-------- Records to process --------

theorem qscale (h : Head) (k : QK) (d : Reg) (a : Reg) (b : Reg) : Statement (.qscale h k d a b) := by
  intro hw g k
  cases k
  obtain ⟨hA, hB, hC, hw⟩ : lastUseOk h.luA (some a) = true ∧ lastUseOk h.luB (if k == .x4 then some b else none) = true
      ∧ lastUseOk h.luC none = true ∧ (RegClass.ok .write d && RegClass.ok (if k == .x1 then .read else .pair) a && RegClass.ok (if k == .x4 then .pair else .read) b && (k == .x4 || b == .v 0)) = true := wf_parts rfl hw
  simp only [Bool.and_eq_true] at hw
  obtain ⟨⟨⟨w0, w1⟩, w2⟩, w3⟩ := hw
  obtain ⟨r, hr⟩ : ∃ r, raw (.qscale h k d a b) h = r := ⟨_, rfl⟩
  have ef : r.f = glue [(2, k.code), (10, 0), (8, 0)] := by subst hr; rfl
  have q0 := (show k.code < 4 by cases k <;> decide)
  have ec : r.c = 0 := by simp only [Raw.c, ef, glue]; omega
  have em : cut [2] r.m = [k.code, 0] := by
    simp only [Raw.m, ef, glue, cut, List.cons.injEq]; refine ⟨?_, ?_, trivial⟩ <;> omega
  have ed : r.d = d.code := by subst hr; rfl
  have ea : r.a = a.code := by subst hr; rfl
  have eb : r.b = b.code := by subst hr; rfl
  have elu : r.lu = h.lu := by subst hr; exact Nat.zero_add _
  have x0 : (k == QK.x4 || !r.luB) = true := by rw [luB_of elu]; cases q : k == QK.x4 <;> rw [q] at hB <;> [exact notMarked hB; rfl]
  have hl : r.lastUseOk true true false = true :=
    lastUse_checked (h := h) elu
      (fun e => ⟨rfl, ea ▸ marked hA e⟩) (fun e => ⟨rfl, eb ▸ (by cases q : k == QK.x4 <;> rw [q] at hB <;> [exact unmarked hB e; exact marked hB e])⟩) (unmarked hC)
  have fd := regField_code 0 (w0)
  have fa := regField_code 1 (w1)
  have fb := regField_code 2 (w2)
  refine ⟨⟨by show (raw _ h).f < _; rw [hr, ef]; simp only [glue]; omega, by show (raw _ h).lu < _; rw [hr, elu]; exact lu_lt h,
    (code_lt b), (code_lt a), (code_lt d)⟩, head_of (by rw [hr, elu])
    (show 0xbc ≠ 0x100 by decide) (show 0xbc ≠ 0x102 by decide), ?_⟩
  show body (0xbc) h (raw _ h) = _
  rw [hr]; clear hr ef
  unfold body bodyFloat
  simp only [ec, ed, ea, eb, hl, chk_of, someBind, beq_self_eq_true, ↓reduceIte, Nat.reduceLT, qK_of_code, fd, fa, fb, w3, x0, code_beq_zero, em]
  rfl

theorem qpack (h : Head) (d : Reg) (a : Reg) (b : Reg) (c : Reg) (rm : Rm) (h1 : Bool) : Statement (.qpack h d a b c rm h1) := by
  intro hw g k
  cases k
  obtain ⟨hA, hB, hC, hw⟩ : lastUseOk h.luA (some a) = true ∧ lastUseOk h.luB (some b) = true
      ∧ lastUseOk h.luC (some c) = true ∧ (RegClass.ok .write d && RegClass.ok .pair a && RegClass.ok .pair b) = true := wf_parts rfl hw
  simp only [Bool.and_eq_true] at hw
  obtain ⟨⟨w0, w1⟩, w2⟩ := hw
  obtain ⟨r, hr⟩ : ∃ r, raw (.qpack h d a b c rm h1) h = r := ⟨_, rfl⟩
  have ef : r.f = glue [(3, rm.code), (1, h1.toNat), (8, 0), (8, c.code)] := by subst hr; rfl
  have q0 := (show rm.code < 8 by cases rm <;> decide)
  have q1 := toNat_lt h1
  have ec : r.c = c.code := by simp only [Raw.c, ef, glue]; omega
  have em : cut [3, 1] r.m = [rm.code, h1.toNat, 0] := by
    simp only [Raw.m, ef, glue, cut, List.cons.injEq]; refine ⟨?_, ?_, ?_, trivial⟩ <;> omega
  have ed : r.d = d.code := by subst hr; rfl
  have ea : r.a = a.code := by subst hr; rfl
  have eb : r.b = b.code := by subst hr; rfl
  have elu : r.lu = h.lu := by subst hr; exact Nat.zero_add _
  have hl : r.lastUseOk true true true = true :=
    lastUse_checked (h := h) elu
      (fun e => ⟨rfl, ea ▸ marked hA e⟩) (fun e => ⟨rfl, eb ▸ marked hB e⟩) (fun e => ⟨rfl, ec ▸ marked hC e⟩)
  have fd := regField_code 0 (w0)
  have fa := regField_code 1 (w1)
  have fb := regField_code 2 (w2)
  have fc := regField_code 3 (read_ok c)
  refine ⟨⟨by have qc := code_lt c; show (raw _ h).f < _; rw [hr, ef]; simp only [glue]; omega, by show (raw _ h).lu < _; rw [hr, elu]; exact lu_lt h,
    (code_lt b), (code_lt a), (code_lt d)⟩, head_of (by rw [hr, elu])
    (show 0xba ≠ 0x100 by decide) (show 0xba ≠ 0x102 by decide), ?_⟩
  show body (0xba) h (raw _ h) = _
  rw [hr]; clear hr ef
  unfold body bodyFloat
  simp only [ec, ed, ea, eb, hl, chk_of, someBind, beq_self_eq_true, ↓reduceIte, Nat.reduceLT, rm_of_code, toNat_beq_one, fd, fa, fb, fc, em]
  rfl

theorem qunpack (h : Head) (d : Reg) (a : Reg) (b : Reg) (n : Fin 4) (rm : Rm) : Statement (.qunpack h d a b n rm) := by
  intro hw g k
  cases k
  obtain ⟨hA, hB, hC, hw⟩ : lastUseOk h.luA (some a) = true ∧ lastUseOk h.luB (some b) = true
      ∧ lastUseOk h.luC none = true ∧ (RegClass.ok .pair d) = true := wf_parts rfl hw
  have w0 := hw
  obtain ⟨r, hr⟩ : ∃ r, raw (.qunpack h d a b n rm) h = r := ⟨_, rfl⟩
  have ef : r.f = glue [(3, rm.code), (1, 0), (2, n.val), (6, 0), (8, 0)] := by subst hr; rfl
  have q0 := (show rm.code < 8 by cases rm <;> decide)
  have q1 := n.isLt
  have ec : r.c = 0 := by simp only [Raw.c, ef, glue]; omega
  have em : cut [3, 1, 2] r.m = [rm.code, 0, n.val, 0] := by
    simp only [Raw.m, ef, glue, cut, List.cons.injEq]; refine ⟨?_, ?_, ?_, ?_, trivial⟩ <;> omega
  have ed : r.d = d.code := by subst hr; rfl
  have ea : r.a = a.code := by subst hr; rfl
  have eb : r.b = b.code := by subst hr; rfl
  have elu : r.lu = h.lu := by subst hr; exact Nat.zero_add _
  have hl : r.lastUseOk true true false = true :=
    lastUse_checked (h := h) elu
      (fun e => ⟨rfl, ea ▸ marked hA e⟩) (fun e => ⟨rfl, eb ▸ marked hB e⟩) (unmarked hC)
  have fd := regField_code 0 (w0)
  have fa := regField_code 1 (read_ok a)
  have fb := regField_code 2 (read_ok b)
  refine ⟨⟨by show (raw _ h).f < _; rw [hr, ef]; simp only [glue]; omega, by show (raw _ h).lu < _; rw [hr, elu]; exact lu_lt h,
    (code_lt b), (code_lt a), (code_lt d)⟩, head_of (by rw [hr, elu])
    (show 0xbb ≠ 0x100 by decide) (show 0xbb ≠ 0x102 by decide), ?_⟩
  show body (0xbb) h (raw _ h) = _
  rw [hr]; clear hr ef
  unfold body bodyFloat
  simp only [ec, ed, ea, eb, hl, chk_of, someBind, beq_self_eq_true, ↓reduceIte, Nat.reduceLT, rm_of_code, finOfNat_val, fd, fa, fb, em]
  rfl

--------

Your instructions – Starting from the records above, copy each line where the string "reduceIte" is found.

Output for this exercise –
  simp only [ec, ed, ea, eb, hl, chk_of, someBind, beq_self_eq_true, ↓reduceIte, Nat.reduceLT, qK_of_code, fd, fa, fb, w3, x0, code_beq_zero, em]
  simp only [ec, ed, ea, eb, hl, chk_of, someBind, beq_self_eq_true, ↓reduceIte, Nat.reduceLT, rm_of_code, toNat_beq_one, fd, fa, fb, fc, em]
  simp only [ec, ed, ea, eb, hl, chk_of, someBind, beq_self_eq_true, ↓reduceIte, Nat.reduceLT, rm_of_code, finOfNat_val, fd, fa, fb, em]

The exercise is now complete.